Challenge accepted: from Youth ChalleNGe to Soldier

  • Published
  • By Maj. Robert Taylor
  • Idaho Army National Guard

PIERCE, Idaho – The Idaho Youth ChalleNGe Academy’s newest class of candidates is currently going through a two-week acclimation phase. During this phase, candidates are challenged to adapt to the program’s rigid schedule, strict rules and culture of personal accountability.

The academy conducts two classes each year. Idaho National Guard Soldiers and Airmen volunteer to supplement the academy’s full-time cadre to assist during its first phase in a state active duty status.

For most of the Soldiers and Airmen, this rotation is their first experience with the Youth ChalleNGe, though some Guard members have supported multiple acclimation periods at the academy.

For Pfc. Riley Ward, this semester’s rotation is his first as a cadre member, but he has extensive knowledge of the program’s goals and procedures. Ward graduated from the program as a cadet in 2018.

“When I graduated, I felt like it was just a matter of time before I came back in a U.S. Army uniform,” Ward said.

Ward enlisted into the Idaho Army National Guard in 2019 when he was 17. Though the academy offers cadets the chance to earn up to 14 high school credits, a diploma from the school, or a GED, Ward said he dropped out of high school shortly after returning home from the academy and earned his GED on his own.

Every cadet is paired with a mentor while they complete the 22-week residential phase. Ward’s mentor was Col. Dan Lister, the Idaho Army National Guard’s chief information officer and director of information management. Ward said Lister told him about the Idaho Army National Guard and the organization’s benefits.

“I liked the structure of the Youth ChalleNGe,” Ward said. “I figured it’d been stupid not to enlist since I thrived in the environment.”

Ward is a 25B information technology specialist assigned to Company Charlie, 116th Brigade Engineer Battalion. Ward lives in Nampa and drills in Boise at Gowen Field. Though Lister is the Idaho Army National Guard’s senior IT officer, Ward’s love of technology drove him toward the same career field as his mentor.

“When I was six, my dad sat me in front of an old Windows computer, and I fell in love with technology then,” he said. “It’s always been a passion. I figured I might as well do something I enjoy while I’m in the Army.”
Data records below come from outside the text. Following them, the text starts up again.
-- ==== Sys2Proof/Config.lean ====
section
/-! DEFINITION. What a platform fixes (the OPEN parameters of 00_scope.md R6 and 92_eei_decisions.md
part 2) and the free values (`draw_n()` of 00_scope.md R11). The parameters are plain data, held in a
field of State that no step changes, so a statement over all states holds for every platform. -/

namespace Sys2Proof.Config

/-- `draw_8()`: the free byte of the n-th draw. It has no body: nothing can be proved of its value (log 8). -/
opaque freeByte : Nat → Byte

/-- `draw_1()`: the free bit of the n-th draw (log 8). -/
opaque freeBit : Nat → Bool

/-- U11: the free number of bus cycles that an interrupt entry or a reset takes (log 28). -/
opaque freeCycles : Nat → Nat

/-- What stands behind an address: the values of `MemMap` (20_memory.md R61). -/
inductive Kind where
  /-- reads and writes reach the memory cell -/
  | ram
  /-- Flash or mask ROM: reads return the programmed byte, writes do not change it -/
  | rom
  /-- reads and writes go to a device, of which the spec gives no model (U16) -/
  | io (device : Nat)
  /-- nothing stands there -/
  | unimplemented
deriving DecidableEq, Repr

/-- A block of the address map: the `size` addresses from `base` on, modulo 65536. -/
structure Region where
  base : Addr
  size : Nat
  kind : Kind
deriving DecidableEq, Repr

/-- `MemMap` as plain data: the first region that holds the address decides, else `otherwise`. -/
structure MemMap where
  regions : List Region
  otherwise : Kind
deriving DecidableEq, Repr

/-- `IllegalAddressBehaviour` (R61, U9). -/
inductive IllegalAddress where
  /-- the model stops with the fault IllegalAddress: the default -/
  | fault
  /-- reads return a draw, writes are ignored -/
  | drawAndIgnore
deriving DecidableEq, Repr

/-- One entry of `IntSources` (60_exceptions.md R304). Its `pending` predicate is membership of
State's `pending`; `acknowledge` clears the request exactly when `selfClearing` (log 19). -/
structure IntSource where
  vector : Addr
  priority : Nat
  wakesStop : Bool
  selfClearing : Bool
deriving DecidableEq, Repr

/-- The named arguments of the model (00_scope.md R6). The bus clock frequency, which R6 lists as OPEN and
on which no rule depends, is left out: DESIGN CHOICE, log 41. -/
structure Platform where
  memMap : MemMap
  illegalAddress : IllegalAddress
  intSources : List IntSource
  stopEnabled : Bool
  clrReadsFirst : Bool
deriving DecidableEq, Repr

/-- VEC_RESET (00_scope.md R6). -/
def vecReset : Addr := 0xFFFE

/-- VEC_SWI (00_scope.md R6). -/
def vecSwi : Addr := 0xFFFC

/-- The vector of the external IRQ pin (00_scope.md R6). -/
def vecIrq : Addr := 0xFFFA

/-- The one interrupt source the spec names. That its request is self-clearing and wakes STOP are
the values of the spec's own examples (45_bcd_special.md R294, program P7). DESIGN CHOICE, log 4. -/
def irqSource : IntSource :=
  { vector := vecIrq, priority := 0, wakesStop := true, selfClearing := true }

/-- The platform of State.reset: the defaults of 92_eei_decisions.md part 2. DESIGN CHOICE, log 3 to 7. -/
def defaultPlatform : Platform :=
  { memMap := { regions := [], otherwise := .ram }
    illegalAddress := .fault
    intSources := [irqSource]
    stopEnabled := true
    clrReadsFirst := false }

/-- One sample of the environment's inputs, taken at the start of a step (60_exceptions.md R317):
the reset line, the level of the IRQ pin, and the requests that appear or go away. -/
structure EnvSample where
  resetRequested : Bool
  irqPin : Bool
  raised : List IntSource
  withdrawn : List IntSource
deriving DecidableEq, Repr

end Sys2Proof.Config
end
Ward said he has received a lot of training in his career field and that he’s never had a bad day in the Army. He plans to attend college and work his way up to his dream job: the head of network security for Dell Technology.

Ward said he attended the academy after a series of behavioral issues got him in trouble with his parents.
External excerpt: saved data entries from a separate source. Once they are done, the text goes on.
-- ==== Sys2Proof/Machine/Arithmetic.lean ====
section
/-! DEFINITION. The arithmetic instructions (41_arithmetic.md R160 to R176). -/

namespace Sys2Proof.Machine

/-- ADD (R160). -/
def execAdd (m : Src) (s : State) : Result := accumulate addOp m s

/-- ADC (R161). -/
def execAdc (m : Src) (s : State) : Result := accumulate adcOp m s

/-- SUB (R162). -/
def execSub (m : Src) (s : State) : Result := accumulate subOp m s

/-- SBC (R163). -/
def execSbc (m : Src) (s : State) : Result := accumulate sbcOp m s

/-- MUL (R164): HC and C are cleared; V, N, Z stay. -/
def execMul (s : State) : Result :=
  let p : Addr := BitVec.ofNat 16 (s.x.toNat * s.a.toNat)
  .next (((s.setX (hiByte p)).setA (loByte p)).setCcr { s.ccr with hc := false, c := false })

/-- The quotient does not fit in a byte, or the divisor is zero (R165). -/
def State.divOverflows (s : State) : Bool := s.x == 0 || decide (s.x.toNat ≤ s.h.toNat)

/-- DIV (R165): H:A divided by X, quotient to A, remainder to H. On overflow and on a zero divisor
C is set and A, H, Z are free values (U1, log 9). -/
def execDiv (s : State) : Result :=
  if s.divOverflows then
    let q := s.freeByte
    let s := s.drawn
    let r := s.freeByte
    let s := s.drawn
    let z := s.freeBit
    let s := s.drawn
    .next (((s.setA q).setH r).setCcr { s.ccr with z := z, c := true })
  else
    let d := s.h.toNat * 256 + s.a.toNat
    let q : Byte := BitVec.ofNat 8 (d / s.x.toNat)
    let r : Byte := BitVec.ofNat 8 (d % s.x.toNat)
    .next (((s.setA q).setH r).setCcr { s.ccr with z := q == 0, c := false })

/-- INC (R166). -/
def execInc (m : RmwMode) (s : State) : Result := modify incOp m s

/-- INCA (R166). -/
def execInca (s : State) : Result := modifyA incOp s

/-- INCX (R166): no carry into H. -/
def execIncx (s : State) : Result := modifyX incOp s

/-- DEC (R167). -/
def execDec (m : RmwMode) (s : State) : Result := modify decOp m s

/-- DECA (R167). -/
def execDeca (s : State) : Result := modifyA decOp s

/-- DECX (R167): no borrow from H. -/
def execDecx (s : State) : Result := modifyX decOp s

/-- COM (R168). -/
def execCom (m : RmwMode) (s : State) : Result := modify comOp m s

/-- COMA (R168). -/
def execComa (s : State) : Result := modifyA comOp s

/-- COMX (R168). -/
def execComx (s : State) : Result := modifyX comOp s

/-- NEG (R169). -/
def execNeg (m : RmwMode) (s : State) : Result := modify negOp m s

/-- NEGA (R169). -/
def execNega (s : State) : Result := modifyA negOp s

/-- NEGX (R169). -/
def execNegx (s : State) : Result := modifyX negOp s

/-- CMP (R170): A is unchanged. -/
def execCmp (m : Src) (s : State) : Result := compare subOp State.a m s

/-- CPX (R171): X and H are unchanged. -/
def execCpx (m : Src) (s : State) : Result := compare subOp State.x m s

/-- CPHX (R172): all four flags over 16 bits; H:X is unchanged. -/
def execCphx (m : Src16) (s : State) : Result := answer do
  let (v, s) ← operand16 m s
  return s.setCcr (sub16 s.hx v s.ccr).2

/-- The read that a CLR of memory makes before its write, where the platform's CLR reads (R173, U6). -/
def clrRead (addr : Addr) (s : State) : Access State :=
  if s.platform.clrReadsFirst then do
    let (_, s) ← readByte addr s
    return s
  else .ok s

/-- CLR of memory (R173). -/
def execClr (m : RmwMode) (s : State) : Result := answer do
  let addr := ea (rmwMem m) s
  let s ← clrRead addr s
  let s ← writeByte addr 0x00 s
  return s.setCcr s.ccr.cleared

/-- CLRA (R173). -/
def execClra (s : State) : Result := .next ((s.setA 0x00).setCcr s.ccr.cleared)

/-- CLRX (R173). -/
def execClrx (s : State) : Result := .next ((s.setX 0x00).setCcr s.ccr.cleared)

/-- CLRH (R173). -/
def execClrh (s : State) : Result := .next ((s.setH 0x00).setCcr s.ccr.cleared)

/-- TST of memory (R174): one read, no write. -/
def execTst (m : RmwMode) (s : State) : Result := answer do
  let (v, s) ← readByte (ea (rmwMem m) s) s
  return s.setCcr (s.ccr.moved8 v)

/-- TSTA (R174). -/
def execTsta (s : State) : Result := .next (s.setCcr (s.ccr.moved8 s.a))

/-- TSTX (R174). -/
def execTstx (s : State) : Result := .next (s.setCcr (s.ccr.moved8 s.x))

/-- AIS (R175): no flag is written. -/
def execAis (ii : Byte) (s : State) : Result := .next (s.setSp (s.sp + sext16 ii))

/-- AIX (R176): no flag is written. -/
def execAix (ii : Byte) (s : State) : Result := .next (s.setHx (s.hx + sext16 ii))

end Sys2Proof.Machine
end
“I was a piece of crap to my parents, and they had enough, so they sent me here,” he said.

Ward acknowledged he was doing things at the time he shouldn’t have been doing, though he was never charged with any crimes.

“I learned discipline at the academy,” he said. “That’s all I really needed. I knew what the right thing to do was; I just didn’t feel like doing it. I realized to be successful; I couldn’t be in trouble with the law. These are basic things everyone knows, but I refused to do.”

Since 2014, more than 1,300 students from nearly every county in Idaho have attended the academy. The program is free for 16 to 18-year-old students who are at risk of dropping out of high school or who already have. Cadets attend a 22-week residential program in Pierce, Idaho. They remain part of the program for the following 12 months to ensure students stay on track to continue their education or find employment.

There are 40 Youth ChalleNGe academies throughout the country, which each state’s National Guard runs.

Nearly 80 percent of the Idaho Youth ChalleNGe Academy’s cadets return to their high school back on track to graduate with their class after completing the residential program. Another 10 percent earn their GED, while the remaining 10 percent earn enough credits to graduate from the academy with a high school diploma. Approximately 10 percent of the program’s graduates have joined the military, though the academy is not a military school and military service is not required for attendance.

“Since I did exactly what they are doing now, I have a better feeling of what candidates are going through as they adjust to the academy,” Ward said. “A lot of them are coming off stuff and are in a new environment. I know exactly what that feels like. I feel more equipped to help them with whatever they need to do.”